** Problem **
The required lines are those that contain "heldClear"; pull them out of the data and copy them.

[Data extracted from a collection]

-- ==== Sys2Proof/Machine/Trig.lean ====
section
/-! DEFINITION. Correctly rounded FP32 sine and cosine (R412), in fixed point of 640 fraction bits, and FP32 operations that
carry their numeric flags along. -/

namespace Sys2Proof.Machine

def trigBits : Nat := 640
/-- ⌊π · 2^640⌋. -/
def piFix : Nat :=
  14333329926761567455775730701799299831126131522901418329710873694248203755857903894978459978948837038337184470360789102305252273090192709030764248428292776480232102476327552185579501988876367276

/-- Terms of a Taylor series: each next term is −t · r² / (n (n + 1)). -/
def taylor (r2 : Int) : Nat → Int → Int → Int → Int
  | 0, _, _, acc => acc
  | fuel + 1, n, t, acc =>
    let t := -(t * r2 / 2 ^ trigBits) / (n * (n + 1))
    taylor r2 fuel (n + 2) t (acc + t)

def sinFix (r : Int) : Int := taylor (r * r / 2 ^ trigBits) 80 2 r r
def cosFix (r : Int) : Int := taylor (r * r / 2 ^ trigBits) 80 1 (2 ^ trigBits) (2 ^ trigBits)

/-- Sine of a positive magnitude `m * 2^e`, `cos` selecting the cosine: quadrant and remainder by π/2. -/
def trigFix (m : Nat) (e : Int) (cos : Bool) : Int :=
  let x : Nat := m * 2 ^ (e + trigBits).toNat
  let h := piFix / 2
  let k := (x + h / 2) / h
  let r : Int := (x : Int) - (k : Int) * (h : Int)
  match (k + if cos then 1 else 0) % 4 with
  | 0 => sinFix r
  | 1 => cosFix r
  | 2 => -sinFix r
  | _ => -cosFix r

def fcos (a : Word) : Word × Numf :=
  match f32 a with
  | .nan => nanOut true
  | .inf _ => nanOut false
  | .num _ m e =>
    if m = 0 then (f1, 0)
    else
      let z := trigFix m e true
      toF32 (.num (decide (z < 0)) z.natAbs (-(trigBits : Int))) true

def fsin (a : Word) : Word × Numf :=
  match f32 a with
  | .nan => nanOut true
  | .inf _ => nanOut false
  | .num n m e =>
    if m = 0 then (a, 0)
    else
      let z := trigFix m e false
      toF32 (.num (decide (z < 0) != n) z.natAbs (-(trigBits : Int))) true

/-- A word with the numeric flags raised on the way to it. -/
abbrev Fl := Word × Numf

def fl (w : Word) : Fl := (w, 0)
def Fl.op1 (f : Word → Fl) (a : Fl) : Fl := let r := f a.1; (r.1, a.2 ||| r.2)
def Fl.op2 (f : Word → Word → Fl) (a b : Fl) : Fl := let r := f a.1 b.1; (r.1, a.2 ||| b.2 ||| r.2)
def addF (a b : Fl) : Fl := Fl.op2 fadd a b
def subF (a b : Fl) : Fl := Fl.op2 fsub a b
def mulF (a b : Fl) : Fl := Fl.op2 fmul a b
def divF (a b : Fl) : Fl := Fl.op2 fdiv a b
def maxF (a b : Fl) : Fl := Fl.op2 fmax a b
def fmaF (a b c : Fl) : Fl := let r := ffma a.1 b.1 c.1; (r.1, a.2 ||| b.2 ||| c.2 ||| r.2)
def negF (a : Fl) : Fl := (fneg a.1, a.2)
def sqrtF (a : Fl) : Fl := Fl.op1 fsqrt a
/-- The lesser of two values. -/
def minF (a b : Fl) : Fl := negF (maxF (negF a) (negF b))

end Sys2Proof.Machine
end

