/-- A re-check against a Chart (R431, R432). -/
def Sel.recheck (x : Sel) (s : State) (ch : Chart) (ws ks : List Word) (start tmax : Nat) : Bool × Sel :=
  let (o, inj) := testCand ch (s.bodies (cFld ws 0 14 12)) ws ks start tmax x.inj
  (o.clear, { x with used := x.used + 1, failed := x.failed + (if o.clear then 0 else 1), inj := inj,
                     cycles := x.cycles + 100 + testCycles o.tests o.placed, tests := x.tests + o.tests,
                     tcaps := x.tcaps + if o.tcap then 1 else 0 })

/-- Does one entry come before another: lower COST, then lower CID (R431)? -/
def entryBefore (a b : OccEntry) : Bool :=
  flt (cWord a.words 4) (cWord b.words 4) ||
  (!flt (cWord b.words 4) (cWord a.words 4) && decide (cFld a.words 0 10 0 < cFld b.words 0 10 0))

def insertEntry (x : OccEntry) : List OccEntry → List OccEntry
  | [] => [x]
  | y :: rest => if entryBefore x y then x :: y :: rest else y :: insertEntry x rest

/-- The eligible entries of a role, best first. -/
def State.eligible (s : State) (step : Nat) (role : Bool) : List OccEntry :=
  ((s.occ.table.filterMap (fun e => e.2)).filter (fun e => e.clear && e.step == step && flagOf (cWord e.words 0) 11 == role)).foldl
    (fun acc e => insertEntry e acc) []

/-- The first accepted entry, with its knots. -/
def State.selectRole (ch : Chart) (epoch rcmax tmax : Nat) (viol : Nat × Nat × Nat) :
    List OccEntry → Sel → State → Option Traj × Sel × State
  | [], x, s => (none, x, s)
  | e :: rest, x, s =>
    let fresh := e.epoch == epoch
    if fresh = false ∧ rcmax ≤ x.used then State.selectRole ch epoch rcmax tmax viol rest x s
    else
      match s.txRead (some 0x49) (cAddr e.words 8) (16 * cNk e.words) (some viol) with
      | (.ok bs, s) =>
        let ks := wordsOf bs
        let t : Traj := { words := e.words, knots := ks, epoch := epoch }
        if fresh then (some t, x, s)
        else
          let (ok, x) := x.recheck s ch e.words ks (cKt0 e.words) tmax
          if ok then (some t, x, s) else State.selectRole ch epoch rcmax tmax viol rest x s
      | (.firewall, s) => (none, { x with stop := some .firewall }, s)
      | (.error, s) => (none, { x with stop := some .error }, s)
      | (.uncorrectable, s) => (none, { x with stop := some .uncorrectable }, s)

/-- Read the set-point block of a trajectory that is sent. -/
def State.readBlock (s : State) (t : Option Traj) (viol : Nat × Nat × Nat) : Tx (List Byte) × State :=
  match t with
  | none => (.ok [], s)
  | some t => s.txRead (some 0x49) (cAddr t.words 0x20) (cSplen t.words) (some viol)

def trajLen (t : Option Traj) : Nat := match t with | some t => cSplen t.words | none => 0
def trajCrc (t : Option Traj) : Nat := match t with | some t => (cWord t.words 0x2C).toNat | none => 0

/-- The 64-byte hand-off record (R433). -/
def handOffRecord (kind status epoch step switch : Nat) (p f : Option Traj) : List Byte :=
  let flagged := kind != 0 || status == stDONE_DEGRADED
  leBytes 4 (kind + (if p.isSome then 4 else 0) + (if f.isSome then 8 else 0) + if flagged then 16 else 0) ++
  leBytes 4 epoch ++ leBytes 4 step ++ leBytes 4 switch ++ leBytes 4 (trajLen p) ++ leBytes 4 (trajCrc p) ++
  leBytes 4 (trajLen f) ++ leBytes 4 (trajCrc f) ++ leBytes 4 (cidOf p + cidOf f * 2 ^ 11) ++ List.replicate 28 0#8

def selectOk (o : Op) : Bool :=
  decide (o.fld 0x10 5 0 ≤ 32) && o.fld 0x10 31 6 == 0 && decide (16 ≤ o.fld 0x18 12 0) && decide (o.fld 0x18 12 0 ≤ 4096) &&
  o.fld 0x18 31 13 == 0 && zeroWords o 8

/-- The table of R432: kind, plan sent, fall-back sent, status. -/
def decideKind (plan fb : Option Traj) (heldClear : Bool) : Nat × Option Traj × Option Traj × Nat :=
  match plan, fb with
  | some p, some f => (0, some p, some f, stDONE)
  | some p, none => (0, some p, none, stDONE_DEGRADED)
  | none, fb =>
    if heldClear then (1, none, fb, stDONE_PREV)
    else
      match fb with
      | some f => (2, some f, some f, stNO_PATH)
      | none => (3, none, none, stNO_PATH)

def effSelect (q : Nat) (s : State) : State :=
  let s := s.dropDeadOcc
  match s.occNext q 0x11 with
  | none => s
  | some o =>
    let s := s.occStart q o
    let viol := (rOCC, q, o.index)
    if selectOk o = false then s.conclude rOCC q o.index stREJ_FORMAT
    else
      let cur := s.curSlot
      let chart := match cur with | some k => (s.slot_ k).chart | none => none
      let epoch := match cur with | some k => (s.slot_ k).epoch | none => 0
      let tmax := o.fld 0x18 12 0
      let rcmax := o.fld 0x10 5 0
      let x : Sel := { inj := s.injArmed rOCC 3 }
      let (plan, fb, held, x, s) := match chart with
        | none => (none, none, false, x, s)
        | some ch =>
          let (plan, x, s) := State.selectRole ch epoch rcmax tmax viol (s.eligible o.step false) x s
          let (fb, x, s) := if x.stop.isSome then (none, x, s)
            else State.selectRole ch epoch rcmax tmax viol (s.eligible o.step true) x s
          match plan, s.occ.plan with
          | none, some t =>
            let (ok, x) := x.recheck s ch t.words t.knots s.now tmax
            (plan, fb, ok, x, s)
          | _, _ => (plan, fb, false, x, s)
      let s := if s.injArmed rOCC 3 && !x.inj then s.injDone rOCC 3 else s
      match x.stop with
      | some .firewall => s.flushItag 0x49
      | some tx => s.conclude rOCC q o.index tx.status
      | none =>
        let (kind, p, f, st) := decideKind plan fb held
        match s.readBlock p viol with
        | (.ok pb, s) =>
          match s.readBlock f viol with
          | (.ok fbk, s) =>
            let (dead, slow, s) := match cur with | some k => s.occInject k x.tests | none => (false, 0, s)
            if dead then (s.unbind cur).showOcc.conclude rOCC q o.index stERR_DATA
            else
              let b := pb.length + fbk.length
              let timeout := s.occ.missed.contains o.step
              let result := cidOf p + cidOf f * 2 ^ 11 + (kind + (if timeout then 4 else 0) + (if 0 < x.failed then 8 else 0) +
                (if cur.isNone then 16 else 0) + x.used * 2 ^ 5) * 2 ^ 32
              let c : Choice := { kind := kind, plan := p, fb := f, planBlock := pb, fbBlock := fbk, status := st,
                                  record := handOffRecord kind st epoch o.step (o.word 5).toNat p f,
                                  result := BitVec.ofNat 64 result }
              let s := s.conclude rOCC q o.index stDONE
              s.setOccRun { queue := q, index := o.index, start := s.now, cycles := 506 + x.cycles + ceilDiv b 128,
                            wcet := (o.word 7).toNat, slot := cur, epoch := epoch, slow := slow, tests := x.tests,
                            tcaps := x.tcaps, choice := some c }
          | (.firewall, s) => s.flushItag 0x49
          | (tx, s) => s.conclude rOCC q o.index tx.status
        | (.firewall, s) => s.flushItag 0x49
        | (tx, s) => s.conclude rOCC q o.index tx.status

/-- The Clock Drive sees what is written to its hand-off windows (R474, R489). -/
def State.noteHandOffWrite (s : State) (a n : Nat) : State :=
  if a = 0x00C0240000 then { s with drive := { s.drive with inRxp := n } }
  else if a = 0x00C0250000 then { s with drive := { s.drive with inRxf := n } }
  else if a ≤ 0x00C026003F ∧ 0x00C0260040 ≤ a + n ∧ 0x00C0260000 ≤ a then { s with drive := { s.drive with arrived := true } }
  else s

/-- Writes of the hand-off, in order; the first refusal ends them. -/
def State.handOffWrites (viol : Nat × Nat × Nat) : List (Nat × List Byte) → State → Tx Unit × State
  | [], s => (.ok (), s)
  | (a, bs) :: rest, s =>
    match s.txWrite (some 0x49) a bs (some viol) with
    | (.ok _, s) => State.handOffWrites viol rest (s.noteHandOffWrite a bs.length)
    | (tx, s) => (tx, s)

/-- The bytes of the record with PCRC inverted (R441). -/
def invertPcrc (bs : List Byte) : List Byte := bs.take 0x14 ++ ((bs.drop 0x14).take 4).map (fun b => ~~~b) ++ bs.drop 0x18

/-- A SELECT has chosen: the blocks and the record are written, and the checker is free (R433, R434). -/
def State.selectDone (s : State) (r : OccRun) (c : Choice) : State :=
  let s := s.occCounts r.tests r.tcaps
  if r.wcet ≠ 0 ∧ r.wcet < r.cycles + r.slow then
    ((s.count rOCC 6).occEndRun.showOcc).finish rOCC r.queue r.index stERR_TIMEOUT_WCET
  else
    let at_ := fun (off : Nat) => s.rd64 (rk rOCC 2 off)
    let inj := s.injArmed rOCC 4
    let record := if inj then invertPcrc c.record else c.record
    let writes := (if c.plan.isSome then [(at_ 0x108, c.planBlock)] else []) ++
      (if c.fb.isSome then [(at_ 0x110, c.fbBlock)] else []) ++ [(at_ 0x100, record)]
    let s := if inj then s.injDone rOCC 4 else s
    match State.handOffWrites (rOCC, r.queue, r.index) writes s with
    | (.ok _, s) =>
      let s := s.occEndRun
      let s : State := { s with occ := { s.occ with wait := some { queue := r.queue, index := r.index, choice := c } } }
      (s.mapOp rOCC r.queue r.index (fun o => { o with outcome := none })).showOcc
    | (.firewall, s) => (s.flushItag 0x49).dropDeadOcc
    | (tx, s) => (s.occEndRun.showOcc).finish rOCC r.queue r.index tx.status

/-- The held trajectories after an accepted hand-off (R435). -/
def State.adopt (s : State) (c : Choice) : State :=
  let o := s.occ
  let (plan, fb) := match c.kind with
    | 0 => (c.plan, if c.fb.isSome then c.fb else o.fb)
    | 1 => (o.plan, if c.fb.isSome then c.fb else o.fb)
    | 2 => (c.fb, c.fb)
    | _ => (o.fb, o.fb)
  { s with occ := { o with plan := plan, fb := fb } }

/-- The Clock Drive reports the hand-off (R434–R436). -/
def effHandOffReport (s : State) : State :=
  match s.drive.report, s.occ.wait with
  | some rep, some w =>
    let s : State := { s with drive := { s.drive with report := none }, occ := { s.occ with wait := none } }
    let s := if rep = 0 then s.adopt w.choice else (s.count rOCC 7).raise rOCC 19 { queue := w.queue, index := w.index }
    let st := if rep = 1 then stERR_DATA else if rep = 2 then stMISS_DEADLINE else w.choice.status
    let s := if st = stDONE_PREV then s.count rOCC 5 else if st = stNO_PATH then s.count rOCC 6 else s
    let tcc := st == stDONE_PREV || st == stNO_PATH
    let s := if tcc then s.countTcc rOCC else s
    (s.showOcc).finish rOCC w.queue w.index st w.choice.result tcc
  | some _, none => { s with drive := { s.drive with report := none } }
  | none, _ => s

** Your response **
def decideKind (plan fb : Option Traj) (heldClear : Bool) : Nat × Option Traj × Option Traj × Nat :=
    if heldClear then (1, none, fb, stDONE_PREV)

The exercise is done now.